For the very reasons I just stated: companies don't know what they want from the partnership, or they don't communicate what they want to the partner, or the partner doesn't communicate it to them. . . At one Fortune 100 company I stepped into a $20 million alliance that had been struck (prior to my arrival) between the leader in its field and my firm (the leader in our field). The deal had been struck by the CEO of each firm and $10 million annually funded by both sides.

Yet there was not one stipulation to the deal. There was no "goal." There was no criteria for one firm giving the other beta or alpha releases of software for testing pre-release. There was no sales plan in place for joint "go to market" offers. Here we had the thought by executives that these two behemoths should be linked (and they should have been) but absolutely no thought was given to:

  1. What did either firm want from the relationship? Sales? Prestige? Linking of products? WHAT?

  2. Tactically how were the companies to work together? At an engineering level? Sales? Marketing? HOW?

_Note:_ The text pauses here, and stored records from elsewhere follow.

/-! ### lightEffect -/

@[simp] theorem lightEffect_ctrl (r : Run) (s : State) : (lightEffect r s).ctrl = s.ctrl := rfl
@[simp] theorem lightEffect_status (r : Run) (s : State) : (lightEffect r s).status = s.status := rfl
@[simp] theorem lightEffect_arg (r : Run) (s : State) : (lightEffect r s).arg = s.arg := rfl
@[simp] theorem lightEffect_cmd (r : Run) (s : State) : (lightEffect r s).cmd = s.cmd := rfl
@[simp] theorem lightEffect_res (r : Run) (s : State) : (lightEffect r s).res = (lightValue r.t0 r.t1).setWidth 32 := rfl
@[simp] theorem lightEffect_clkHz (r : Run) (s : State) : (lightEffect r s).clkHz = s.clkHz := rfl
@[simp] theorem lightEffect_laddr (r : Run) (s : State) : (lightEffect r s).laddr = s.laddr := rfl
@[simp] theorem lightEffect_cnt (r : Run) (s : State) : (lightEffect r s).cnt = s.cnt := rfl
@[simp] theorem lightEffect_nodeType (r : Run) (s : State) : (lightEffect r s).nodeType = s.nodeType := rfl
@[simp] theorem lightEffect_uid0 (r : Run) (s : State) : (lightEffect r s).uid0 = s.uid0 := rfl
@[simp] theorem lightEffect_uid1 (r : Run) (s : State) : (lightEffect r s).uid1 = s.uid1 := rfl
@[simp] theorem lightEffect_swver (r : Run) (s : State) : (lightEffect r s).swver = s.swver := rfl
@[simp] theorem lightEffect_batt (r : Run) (s : State) : (lightEffect r s).batt = s.batt := rfl
@[simp] theorem lightEffect_temp (r : Run) (s : State) : (lightEffect r s).temp = s.temp := rfl
@[simp] theorem lightEffect_uva (r : Run) (s : State) : (lightEffect r s).uva = s.uva := rfl
@[simp] theorem lightEffect_uvb (r : Run) (s : State) : (lightEffect r s).uvb = s.uvb := rfl
@[simp] theorem lightEffect_comp1 (r : Run) (s : State) : (lightEffect r s).comp1 = s.comp1 := rfl
@[simp] theorem lightEffect_comp2 (r : Run) (s : State) : (lightEffect r s).comp2 = s.comp2 := rfl
@[simp] theorem lightEffect_light (r : Run) (s : State) : (lightEffect r s).light = lightValue r.t0 r.t1 := rfl
@[simp] theorem lightEffect_diag (r : Run) (s : State) : (lightEffect r s).diag = s.diag := rfl
@[simp] theorem lightEffect_frame (r : Run) (s : State) : (lightEffect r s).frame = s.frame := rfl
@[simp] theorem lightEffect_phy (r : Run) (s : State) : (lightEffect r s).phy = s.phy := rfl
@[simp] theorem lightEffect_ci (r : Run) (s : State) : (lightEffect r s).ci = s.ci := rfl
@[simp] theorem lightEffect_ackstat (r : Run) (s : State) : (lightEffect r s).ackstat = s.ackstat := rfl
@[simp] theorem lightEffect_rxbuf (r : Run) (s : State) : (lightEffect r s).rxbuf = s.rxbuf := rfl
@[simp] theorem lightEffect_fs (r : Run) (s : State) : (lightEffect r s).fs = s.fs := rfl
@[simp] theorem lightEffect_seq (r : Run) (s : State) : (lightEffect r s).seq = s.seq := rfl
@[simp] theorem lightEffect_pins (r : Run) (s : State) : (lightEffect r s).pins = s.pins := rfl
@[simp] theorem lightEffect_trace (r : Run) (s : State) : (lightEffect r s).trace = s.trace := rfl
@[simp] theorem lightEffect_initd (r : Run) (s : State) : (lightEffect r s).initd = s.initd := rfl
@[simp] theorem lightEffect_argLatch (r : Run) (s : State) : (lightEffect r s).argLatch = s.argLatch := rfl
@[simp] theorem lightEffect_host (r : Run) (s : State) : (lightEffect r s).host = s.host := rfl
@[simp] theorem lightEffect_rdata (r : Run) (s : State) : (lightEffect r s).rdata = s.rdata := rfl
@[simp] theorem lightEffect_sched (r : Run) (s : State) : (lightEffect r s).sched = s.sched := rfl
@[simp] theorem lightEffect_turns (r : Run) (s : State) : (lightEffect r s).turns = s.turns := rfl
@[simp] theorem lightEffect_env (r : Run) (s : State) : (lightEffect r s).env = s.env := rfl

So many alliances fail because someone, somewhere thinks that it is a "good idea" but none of the structure that would be put in place in any due diligence is done. Are the two companies values complimentary? Are their goals similar? Do they compete in some areas? If so how can they ally well and avoid the areas where they conflict?

Alliances can be hugely successful -- but the only way they are is when your company first realizes what it wants from alliances and then puts a plan in place (a tactical plan) that it can follow in each potential alliance. Years ago I created a template I call my "PEF" (partner evaluation form). Before we even proceed to the first face to face meeting we must complete this document which asks these questions from BOTH company's perspectives. The end goal here is success for both firms -- and if you fail to plan you, plan to fail.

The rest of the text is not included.